# Do you take a daily multivitamin?



## Cletis (Oct 10, 2011)

I take a men's formula multivitamin. Sometimes I forget to take it but I try to take it everyday. :yes


----------



## dist0rt (Nov 11, 2011)

Yeah I do, GNC multi for men. I made a habit to take it first thing in the morning with my coffee and fish oil, its easier to remember that way. But really, IDK if it even helps and the research out there is back and forth on the subject.


----------



## Neptunus (Oct 29, 2007)

Yep - Centrum


----------



## millenniumman75 (Feb 4, 2005)

Every once in a while - should take them more often with all the exercise I do.


----------



## Petrovsk Mizinski (Nov 29, 2011)

Neptunus said:


> Yep - Centrum


Ditch the Centrum.
When it comes to multis, you get what you pay for, seriously.
Cheap multis like Centrum and all those other ones you find at your local Wallmart (or equivalent depending on where you live in the world), Costco etc are GARBAGE.
The forms of vitamins and minerals in cheap multis like these tend to have a very poor bioavailability, sometimes frighteningly awful. Unfortunately far too many consumers are uneducated on the differences between the forms of vitamin and dietary minerals.
Poor ratios of vitamins can often do more harm than good.

Whenever you buy a multi, check the form of the Vitamin B12.

If it's Cyanocobalamin, generally speaking the rest of the vitamins and minerals in there are going to be of poor quality. Cyanocobalamin needs to undergo various biological processes in the body before it can even be used.

If the form of vitamin B12 is Methylcobalamin, you're doing much better.
This will only come in more expensive, higher quality multis.
Methylcobalamin is the active form of B12 that does not need to undergo any conversion process in the body.
Quite simply, it has a superior bioavailability.
Methylcobalamin is the active form of B12 that.

If anyone wants suggestions for serious, good quality multis, just ask away and I'm more than happy to help.


----------



## lazy (Nov 19, 2008)

i use a mineral complex and top it with spirulina powder for the vit A and E then i use a separate bottle for the D3 cuz I want my D3 in liquid form...got the bottle droppers for now, will buy the soft-gels next time



Petrovsk Mizinski said:


> If anyone wants suggestions for serious, good quality multis, just ask away and I'm more than happy to help.

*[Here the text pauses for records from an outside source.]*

-- ==== Sys2Proof/Machine/Locks.lean ====
section
/-!
DEFINITION. Machine/Locks.lean: chapter 12, what a write must pass before it has any effect: access, role, type, range and state locks
(R316–R319, R324, R332, R533).
-/
namespace Sys2Proof.Machine
open Sys2Proof

/-! ### Types (Table 12.1) -/

/-- Octets as a number, least significant first. -/
def leNat (b : List Byte) : Nat := b.foldr (fun x n => n * 256 + x.toNat) 0

/-- A number of a type's width as its value: two's complement for the signed types. -/
def tyInt (ty : Ty) (n : Nat) : Int :=
  if ty = .i16 ∧ 2 ^ 15 ≤ n then (n : Int) - 2 ^ 16 else if ty = .i32 ∧ 2 ^ 31 ≤ n then (n : Int) - 2 ^ 32 else n

/-- A length lies in the spans an entry states. -/
def lengthOk (spans : List Span) (n : Nat) : Bool :=
  spans.isEmpty || spans.any fun sp => match sp with
    | .len lo hi => decide (lo ≤ n) && decide (n ≤ hi)
    | _ => true

/-- The greatest length an entry states; 65,535 where it states none. -/
def lengthMax (spans : List Span) : Nat :=
  spans.foldl (init := if spans.isEmpty then 65535 else 0) fun m sp => match sp with
    | .len _ hi => Nat.max m hi
    | _ => m

/-- The value data spell for a row (R317): STR is judged by its characters where its subject says so; a subnormal becomes +0.0. -/
def parseVal (r : OdRow) (b : List Byte) : Except Reply Val :=
  if r.ty = .str then
    (if 255 < b.length ∨ utf8Chars b = none then .error Reply.typeMismatch else .ok (.bytes b))
  else if r.ty = .oct then
    (if lengthMax r.range < b.length then .error Reply.typeMismatch
     else if lengthOk r.range b.length then .ok (.bytes b) else .error Reply.outOfRange)
  else if b.length ≠ tySize r.ty then .error Reply.typeMismatch
  else if r.ty = .bool ∧ 1 < leNat b then .error Reply.outOfRange
  else if r.ty = .f32 then
    let x : F32 := BitVec.ofNat 32 (leNat b)
    if ffinite x && inRange r ((fflush x).toNat : Nat) then .ok (.num ((fflush x).toNat : Nat)) else .error Reply.outOfRange
  else if inRange r (tyInt r.ty (leNat b)) then .ok (.num (tyInt r.ty (leNat b)))
  else .error Reply.outOfRange

/-! ### Ranges their columns state in words -/

/-- An identifier of Table 15.2 that names a signal (R396). -/
def validSignal (id : Nat) : Bool :=
  decide (id = 0) || (decide (0x100 ≤ id) && decide (id < 0x120)) || (decide (0x200 ≤ id) && decide (id < 0x220)) ||
  (decide (0x300 ≤ id) && decide (id ≤ 0x30B)) || (decide (0x1000 ≤ id) && decide (id < 0x1600)) ||
  (decide (0x100000 ≤ id) && decide (id < 0x1000000) &&
    (if id % 256 = 0 then (OD.highestSub (id / 256)).isSome
     else match OD.findRow (id / 256) (id % 256) with
      | some r => decide (r.ty ≠ .u64) && decide (r.ty ≠ .tai80) && decide (r.ty ≠ .str) && decide (r.ty ≠ .oct)
      | none => false))

/-- The bit timing of Table 14.1, by sub-index 0x03–0x0A of OD (9100 + k). -/
def canTiming (sub n : Nat) : Bool :=
  let lo := if sub = 4 ∨ sub = 5 then 2 else 1
  let hi := if sub = 3 ∨ sub = 4 then 256 else if sub = 5 ∨ sub = 6 then 128 else if sub = 7 ∨ sub = 8 then 32 else 16
  decide (lo ≤ n) && decide (n ≤ hi)

/-- A word of REC_CFG: BURST 1–255, REFILL 1–60,000 ms, reserved bits 0. -/
def recCfgOk (n : Nat) : Bool :=
  decide (n / 2 ^ 24 ≠ 0) && decide (n / 256 % 65536 ≠ 0) && decide (n / 256 % 65536 ≤ 60000) && decide (n % 16 = 0)

/-- A column word: a TYPE of Table 14.2, TX_ENABLE at least 1 in a used column, reserved bits 0. -/
def columnOk (w : Nat) : Bool :=
  decide (colType w ≤ 5) && (decide (colType w = 0) || decide (w / 2 ^ 16 % 4096 ≠ 0)) && decide (w % 65536 = 0)

/-- A trigger word: REPEAT 0–6, reserved bits 0 (Table 14.3). -/
def triggerOk (w : Nat) : Bool := decide (trigRep w ≤ 6) && decide (w % 4096 = 0)

/-- What the Range/unit column of an entry asks beyond its spans. -/
def wordRange (index sub n : Nat) : Bool :=
  if 0x2100 ≤ index ∧ index < 0x2120 ∧ sub = 5 then decide (index % 2 = 0) || decide (n = 0)
  else if 0x4001 ≤ index ∧ index < 0x4009 ∧ sub = 1 then decide (n % 2 = 0)
  else if 0x5001 ≤ index ∧ index < 0x5007 ∧ sub = 2 then decide (n = 0) || decide (index % 2 = 0)
  else if 0x8020 ≤ index ∧ index < 0x8030 then validSignal n
  else if 0x8041 ≤ index ∧ index ≤ 0x8052 then recCfgOk n
  else if 0x8110 ≤ index ∧ index < 0x8114 then validSignal n
  else if 0x9100 ≤ index ∧ index < 0x9102 ∧ 3 ≤ sub ∧ sub ≤ 0x0A then canTiming sub n
  else if 0x9112 ≤ index ∧ index < 0x9114 then columnOk n
  else if 0x9114 ≤ index ∧ index < 0x9116 then triggerOk n
  else if (0x9120 ≤ index ∧ index < 0x91E0) ∧ sub = 1 then decide (n / 2 ^ 29 % 4 = 0)
  else if index = 0xB020 ∧ sub = 1 then decide (n / 256 ≤ 2)
  else if 0xB100 ≤ index ∧ index < 0xB110 ∧ sub = 1 then pwrReqInRange (index - 0xB100) n
  else true

/-- The value a write of an entry spells, or why it is refused (R317). -/
def checkVal (index sub : Nat) (b : List Byte) : Except Reply Val :=
  match OD.findRow index sub with
  | none => .error Reply.noEntry
  | some r =>
    match parseVal r b with
    | .error e => .error e
    | .ok v => if wordRange index sub (Val.asInt v).toNat then .ok v else .error Reply.outOfRange

/-! ### State locks (R319) -/

/-- Entries that keep their value while LAW_STATE is not OFF (R123, R194). -/
def lawLocks (index sub : Nat) : Bool :=
  (decide (index = 0x3000) && decide (sub ≤ 6)) || decide (index = 0x3010) ||
  (decide (index = 0x4000) && decide (sub = 1)) || (decide (0x4001 ≤ index) && decide (index < 0x4009) && (decide (sub = 1) || decide (sub = 3))) ||
  (decide (0x4010 ≤ index) && decide (index < 0x4028) && decide (sub ≤ 8)) || (decide (index = 0x4100) && decide (sub = 1)) ||
  (decide (index = 0x4200) && (decide (sub = 1) || decide (sub = 5)))

/-- A value of class RWC cannot be taken in the present state; `atCommit`: also what is checked at a commit alone (Table 17.2). -/
def State.stateLocked (s : State) (index sub : Nat) (v : Val) (atCommit : Bool) : Bool :=
  (lawLocks index sub && decide (s.nat OD.LAW_STATE ≠ 0)) ||
  (decide (0xB100 ≤ index) && decide (index < 0xB110) && decide (sub = 1) && s.pwrLocked (index - 0xB100) (Val.asInt v).toNat) ||
  (atCommit && decide (0x8100 ≤ index) && decide (index < 0x8104) && decide (sub = 1) && decide (v ≠ .num 0) && s.captFenced (index - 0x8100))

/-- An armed launch slot keeps its frame, time and period (R369). -/
def State.slotArmed (s : State) (index sub : Nat) : Bool :=
  decide (0x9020 ≤ index) && decide (index < 0x9040) && decide (sub ≤ 3) &&
  decide (s.nat (OD.LAUNCH_STATE ((index - 0x9020) / 16) ((index - 0x9020) % 16)) = 1)

/-! ### Access and role (R318, R324, Table 12.6) -/

/-- No write is served: RETIRED is read-only but for the attestation, RECOVERY serves a few indexes (Table 18.4, R479). -/
def State.writeBarred (s : State) (index sub : Nat) : Bool :=
  (decide (s.nat OD.LC_STATE = 4) && !(decide (index = 0xC000) && decide (sub = 6))) || s.entryBarred index

/-- Why the role of a session does not allow a write of an RWC entry; the standby of a pair takes none (R308). -/
def State.stageRefusal (s : State) (session index : Nat) : Option Reply :=
  match (if index = 0xC030 then s.serviceRefusal session else s.roleRefusal session) with
  | some r => some r
  | none => if s.standbyModule = true ∧ ¬ (0xB100 ≤ index ∧ index < 0xB110) then some { code := 0x7C } else none

/-- Why a session may not write an RW or WO entry outside 2000–6FFF. -/
def State.otherRefusal (s : State) (session index sub : Nat) : Option Reply :=
  if index = 0x1F00 then (match s.roleRefusal session with
    | some r => some r
    | none => if sub = 1 ∧ s.standbyModule = true then some { code := 0x7C } else none)
  else if 0x7000 ≤ index ∧ index ≤ 0x71FF then s.safetyRefusal session
  else if (index = 0x8000 ∧ sub = 6) ∨ index = 0x8010 then none
  else if index = 0x9220 ∨ index = 0x9240 then s.resetRefusal session
  else if index = 0x9310 then none
  else if index = 0xC020 ∧ (sub = 2 ∨ sub = 4) then s.imageRefusal session
  else if index = 0xC040 ∧ sub = 5 then s.vendorRefusal session
  else if 0xC010 ≤ index ∧ index ≤ 0xC040 then s.serviceRefusal session
  else s.roleRefusal session

/-- Why a session may not write an entry that exists, whatever the value. -/
def State.accessRefusal (s : State) (session index sub : Nat) : Option Reply :=
  match entryAccess index sub with
  | .RO => some Reply.noAccess
  | .RWC => s.stageRefusal session index
  | .RWS => s.rwsRefusal session
  | _ => if 0x2000 ≤ index ∧ index ≤ 0x6FFF then s.ownerRefusal session else s.otherRefusal session index sub

/-- The session's own commit runs: staging, discard and further commits wait for it (R336). -/
def State.commitPending (s : State) (session index sub : Nat) : Bool :=
  (decide (entryAccess index sub = .RWC) || decide (index = 0x1F00)) &&
  (match s.hosts.commit with
   | some c => decide (c.session = session)
   | none => false)

/-- Why a write is refused before its value is looked at. The order of refusals is the model's (log 45, DESIGN CHOICE, unsafe). -/
def State.writeRefusal (s : State) (session index sub : Nat) : Option Reply :=
  match s.entryAbsent index sub with
  | some r => some r
  | none =>
    if entryAccess index sub = .RO then some Reply.noAccess
    else if s.writeBarred index sub then some Reply.wrongState
    else
      match (if entryAccess index sub = .RWC then none else s.entryBusy index) with
      | some r => some r
      | none =>
        match s.accessRefusal session index sub with
        | some r => some r
        | none => if s.commitPending session index sub then some { code := 0x19 } else none

end Sys2Proof.Machine
end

Any common products out there that has a good performance-cost ratio?


----------



## jonny neurotic (Jan 20, 2011)

Petrovsk Mizinski said:


> If it's Cyanocobalamin, generally speaking the rest of the vitamins and minerals in there are going to be of poor quality. Cyanocobalamin needs to undergo various biological processes in the body before it can even be used.
> 
> If the form of vitamin B12 is Methylcobalamin, you're doing much better.
> This will only come in more expensive, higher quality multis.
> ...


That is not true. Cyanocobalamin is converted to methycobalamin in the same way that hydroxycobalamin is. Methylcobalamin is the active form but is converted to hydroxycobalmin as during the metabolic processes that it is involved in. The hydroxycobalamin is then converted to methylcobalamin by a process that is dependent on 5-methyltetrahydrofolate - the active from of folic acid. It is the same process fo cyanocobalamin as for hydroxycobalamin.

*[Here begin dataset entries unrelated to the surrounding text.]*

/-! ### Acquisition and filters (chapters 03 and 04) -/

/-- R59, R62–R73, R79: a conversion acts on its core's grid alone: the register, the window and the held value of a primary one; one in flight at a switch; a
secondary entry at its place; a calibration reading and the fault of a third bad one; a conversion that does not come; start-up calibration from its
beginning to its end; the internal channels; and, of the filter chain, the filling of its stages, SETTLED and GRIDSYNC (R87–R93). -/
def Obligations.Adc_and_filters : Prop :=
  ∀ s : State,
    (∀ (c : Fin 32) (code k : Int), s.coreRuns c.val = true → s.inFlight c.val = false → s.slotNow c.val = some k → s.coreFeeds c.val = true →
      let n := s.chanOf c.val
      let good := s.frame.grid && !(s.core c.val).faulted && (s.core c.val).calDone && s.inWindow n k
      ∃ t, exec (.adcConversionDone c (.primary k) code) s = .next t ∧
        (t.chain n).window = (if good then (s.chain n).window ++ [(k, satCode code, fullScale (satCode code))] else (s.chain n).window) ∧
        (t.core c.val).held = some (satCode code) ∧ (t.core c.val).taken = none ∧ (t.core c.val).lastHold = s.holdBefore c.val 100 ∧
        t.nat (OD.ADC_RESULT c.val 0) % 2 ^ 18 =
          (if (s.core c.val).faulted then s.nat (OD.ADC_RESULT c.val 0) % 2 ^ 18 else (satCode code % 262144).toNat) ∧
        ((s.core c.val).taken = none → (s.core c.val).skip = none →
          t.nat (OD.ADC_RESULT c.val 0) / 2 ^ 28 = (s.nat (OD.ADC_RESULT c.val 0) / 2 ^ 28 + 1) % 16) ∧
        s.Alters t [OD.ADC_RESULT c.val 0, OD.SUBST_COUNT, OD.SEQ_STARVED, OD.CH_STATUS n]) ∧
    (∀ (c : Fin 32) (code k : Int), s.coreRuns c.val = true →
      (s.inFlight c.val = true ∨ s.slotNow c.val = some k ∧ s.coreFeeds c.val = false →
        ∃ t, exec (.adcConversionDone c (.primary k) code) s = .next t ∧ t.chains = s.chains ∧
          t.nat (OD.ADC_RESULT c.val 0) / 2 ^ 28 = (s.nat (OD.ADC_RESULT c.val 0) / 2 ^ 28 + 1) % 16 ∧
          s.Alters t [OD.ADC_RESULT c.val 0, OD.SEQ_STARVED]) ∧
      (s.inFlight c.val = false → s.slotNow c.val ≠ some k → exec (.adcConversionDone c (.primary k) code) s = .next (s.dueSweep c.val))) ∧
    (∀ (c : Fin 32) (e : Fin 15) (h : Nat) (code : Int), s.coreRuns c.val = true → s.placeBefore c.val 100 = some h →
      (s.dueSweep c.val).seqHead c.val (h / 2) = some (e.val + 1) → s.calFirst c.val = false →
      ∃ t, exec (.adcConversionDone c (.secondary e) code) s = .next t ∧ (t.core c.val).placedAt = h ∧
        (t.core c.val).due = ((s.dueSweep c.val).core c.val).due.eraseP (fun d => decide (d.1 = e.val + 1)) ∧
        ((s.core c.val).faulted = false → t.nat (OD.ADC_RESULT c.val (e.val + 1)) % 2 ^ 18 = (satCode code % 262144).toNat) ∧
        s.Alters t [OD.ADC_RESULT c.val (e.val + 1), OD.SEQ_STARVED, OD.CH_STATUS (s.chanOf c.val)]) ∧
    (∀ (c : Fin 32) (code : Int), s.coreRuns c.val = true → (s.core c.val).calDone = false → s.adcUnit.calNeeded = false →
      (s.slotNow c.val).isSome = true → (s.core c.val).calAgnd + 1 < 64 →
      (agndBad (satCode code) = false → (s.core c.val).ownBad < 3 →
        ∃ t, exec (.adcConversionDone c .agnd code) s = .next t ∧ (t.core c.val).calAgnd = (s.core c.val).calAgnd + 1 ∧
          (t.core c.val).calDone = false ∧ (t.core c.val).agndBad = 0 ∧ vget none t.adcUnit.ich 2 = some (satCode code) ∧
          s.Alters t [OD.SEQ_STARVED]) ∧
      (agndBad (satCode code) = true → (s.core c.val).agndBad = 2 →
        ∃ t, exec (.adcConversionDone c .agnd code) s = .next t ∧ (t.core c.val).faulted = true ∧ (t.core c.val).calBad = true ∧
          ((s.core c.val).faulted = false → t.bit OD.ADC_FAULT_MASK c.val = true))) ∧
    (∀ (c : Fin 32) (h : Nat) (code : Int), s.coreRuns c.val = true → (s.core c.val).calDone = true → s.placeBefore c.val 100 = some h →
      s.calDue c.val 0 0 = true → s.calFirst c.val = false → (s.dueSweep c.val).seqHead c.val (h / 2) = none → agndBad (satCode code) = false →
      (s.core c.val).ownBad < 3 → -32768 ≤ s.int (OD.ADC_OFFSET_CAL c.val) → s.int (OD.ADC_OFFSET_CAL c.val) ≤ 32767 →
      ∃ t, exec (.adcConversionDone c .agnd code) s = .next t ∧ (t.core c.val).placedAt = h ∧ (t.core c.val).agndBad = 0 ∧
        (t.int (OD.ADC_OFFSET_CAL c.val) - s.int (OD.ADC_OFFSET_CAL c.val)).natAbs ≤ 50 ∧
        (s.nat OD.ADC_CAL_STATE = 2 → t.nat OD.ADC_CAL_STATE = 3) ∧
        s.Alters t [OD.ADC_OFFSET_CAL c.val, OD.ADC_CAL_STATE, OD.SEQ_STARVED, OD.CH_STATUS (s.chanOf c.val)]) ∧
    (∀ (c : Fin 32) (window : Bool),
      (s.coreRuns c.val = true → s.holdLate c.val window = true → (s.core c.val).faulted = false →
        ∃ t, exec (.adcConversionTimeout c window) s = .next t ∧ (t.core c.val).faulted = true ∧ t.bit OD.ADC_FAULT_MASK c.val = true ∧
          (t.chain (s.chanOf c.val)).settled = false ∧ (t.chain (s.chanOf c.val)).fpSettled = false ∧
          (t.chain (s.chanOf c.val)).windowLate = (window || (s.chain (s.chanOf c.val)).windowLate)) ∧
      (s.holdLate c.val window = false → exec (.adcConversionTimeout c window) s = .next s)) ∧
    (s.adcUnit.calNeeded = true → s.domainOn 7 = true → s.tbValid = true →
      ∃ t, exec .adcStartupCal s = .next t ∧ t.nat OD.ADC_CAL_STATE = 1 ∧ t.adcUnit.calNeeded = false ∧
        s.Alters t ([OD.ADC_CAL_STATE] ++ (List.range 32).flatMap fun c => [OD.ADC_SKEW_CAL c, OD.ADC_GAIN_CAL c, OD.ADC_OFFSET_CAL c]) ∧
        (∀ c : Fin 32, s.coreOn c.val = true → (t.core c.val).calDone = false ∧ (t.core c.val).calAgnd = 0 ∧ (t.core c.val).calBad = false ∧
          t.int (OD.ADC_OFFSET_CAL c.val) = (s.trim c.val).offset)) ∧
    (s.nat OD.ADC_CAL_STATE = 1 →
      (s.adcUnit.calNeeded = false → (∀ c : Fin 32, s.coreOn c.val = true → (s.core c.val).calDone = true) →
        ∃ t, exec .adcCalDone s = .next t ∧ t.nat OD.ADC_CAL_STATE = 2 ∧ s.Alters t [OD.ADC_CAL_STATE] ∧ s.Recorded t) ∧
      (s.adcUnit.calNeeded = false → (∀ c : Fin 32, s.coreOn c.val = true → (s.core c.val).calDone = true ∨ (s.core c.val).calBad = true) →
        (∃ c : Fin 32, s.coreOn c.val = true ∧ (s.core c.val).calDone = false) →
        ∃ t, exec .adcCalDone s = .next t ∧ t.nat OD.ADC_CAL_STATE = 4 ∧ s.Alters t [OD.ADC_CAL_STATE] ∧ s.Recorded t) ∧
      (s.adcUnit.calNeeded = true → exec .adcCalDone s = .next s)) ∧
    (s.domainOn 7 = true → s.tbValid = true →
      ∃ t, exec .ichValueUpdate s = .next t ∧ t.int OD.REF_DIVERGENCE = s.refDivergence ∧
        (∀ (i : Fin 16) (code : Int), vget none s.adcUnit.ich i.val = some code → t.f32 (OD.ICH_VALUE i.val) = ichValue i.val code) ∧
        (∀ i : Fin 6, vget 0 t.power.dieTemps i.val = t.f32 (OD.ICH_VALUE (10 + i.val)))) ∧
    (∀ (n : Fin 32) (code : Int) (hold : Nat) (ovr subst : Bool), s.domainOn 8 = true → s.chanValid n.val = true →
      let t := s.feedMeas n.val code hold ovr subst
      (t.chain n.val).cicLeft = (s.chain n.val).cicLeft - 1 ∧
      ((s.chain n.val).cicLeft ≠ 0 →
        (t.chain n.val).firLeft = (s.chain n.val).firLeft ∧ (t.chain n.val).rsLeft = (s.chain n.val).rsLeft) ∧
      (s.firOn n.val = true → (s.chain n.val).firLeft ≠ 0 → (t.chain n.val).rsLeft = (s.chain n.val).rsLeft)) ∧
    (∀ n : Fin 32, (s.chain n.val).cicLeft = 0 → (s.chain n.val).firLeft = 0 → (s.chain n.val).rsLeft = 0 → (s.chain n.val).settled = false →
      s.chanValid n.val = true →
      ∃ t, exec (.fcSettled n) s = .next t ∧ t.chain n.val = { s.chain n.val with settled := true, stepped := 3 } ∧ t.bit (OD.CH_STATUS n.val) 2 = true ∧
        t.bit OD.UNSETTLED_MASK n.val = (!(s.chain n.val).fpSettled) ∧ s.Alters t [OD.UNSETTLED_MASK, OD.CH_STATUS n.val]) ∧
    (∀ (n : Fin 32) (t0 : Nat), (s.chain n.val).gridsync = false → (s.chain n.val).binGoodAt = some t0 → s.nat (OD.RS_MODE n.val) = 2 →
      s.past t0 (4 * 625000000 / (if s.nat OD.F_NOM = 1 then 60 else 50)) = true →
      ∃ t, exec (.rsGridsync n) s = .next t ∧ (t.chain n.val).gridsync = true ∧ t.bit OD.GRIDSYNC_MASK n.val = true ∧
        s.Alters t [OD.GRIDSYNC_MASK, OD.CH_STATUS n.val]) ∧
    (∀ n : Fin 32, (s.chain n.val).gridsync = true → flt (fq 1 (2 * s.nat (OD.RS_K n.val))) (s.chain n.val).binErr = true →
      ∃ t, exec (.rsGridsync n) s = .next t ∧ (t.chain n.val).gridsync = false ∧ t.bit OD.GRIDSYNC_MASK n.val = false ∧
        s.Alters t [OD.GRIDSYNC_MASK, OD.CH_STATUS n.val])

Whether you take methyl- hydroxy- or cyano- it will all end up as hydroxy- during metabolism and requires folic acid to convert it to methyl-...


----------



## Neptunus (Oct 29, 2007)

^ Yep.


----------



## RenegadeReloaded (Mar 12, 2011)

I take this: http://www.nowfoods.com/Supplements.../Vitamins/Multiple-Vitamins---Mens/076946.htm

I have read it's better than Animak Pak.


----------



## UltraShy (Nov 8, 2003)

Generally I don't.

I figure with how FDA requirements are intentionally set high to meet the needs of even those who need the most & with how foods (think cereals) are heavily fortified there doesn't seem much need.

After all, ever hear of anyone in modern America getting scurvy from a lack of vitamin C? It doesn't seem to happen, no matter how horrific their dietary habits might me.


----------



## Double Indemnity (Aug 15, 2011)

I take an adult gummy multi-vitamin.


----------



## Grapefruits (Oct 26, 2010)

Yes, I do. I have been taking one everyday for about two years now. I feel a little bit healthier and my skin, hair, and nails are in better condition. I don't exactly eat...healthily, so I need those vitamins!


----------



## Trmick (Nov 10, 2011)

I got a big lecture on how all vitamins which aren't food based are useless. So I buy some mens vitamins from a natural grocers. Do they work? Who knows  I will say this- your pee sure is brighter yellow for awhile.


----------



## Donnie in the Dark (Mar 15, 2011)

you should be able to get all the vits you need from your diet- otherwise you basically aren't eating a healthy diet.


----------



## LynnNBoys (Jul 13, 2011)

I take one, along with fish oil supplement.


----------



## humourless (Sep 27, 2011)

fish oil 1500 gm 2 per day...one b complex one c complex


----------



## JaneSmith (Dec 13, 2011)

Prenatals are $4 at Walmart if you can get your doc to write a script. They are pharmaceutical quality. However, I find that when I take vitamins daily I feel over medicated. Some over the counter vitamins give me a headache. I stick to an occasional D, 1/2 Bcomplex now and then (especially when drinking), flaxseed oil, 1/2 prenatal when I need more folic acid, and lysine now and then as needed. 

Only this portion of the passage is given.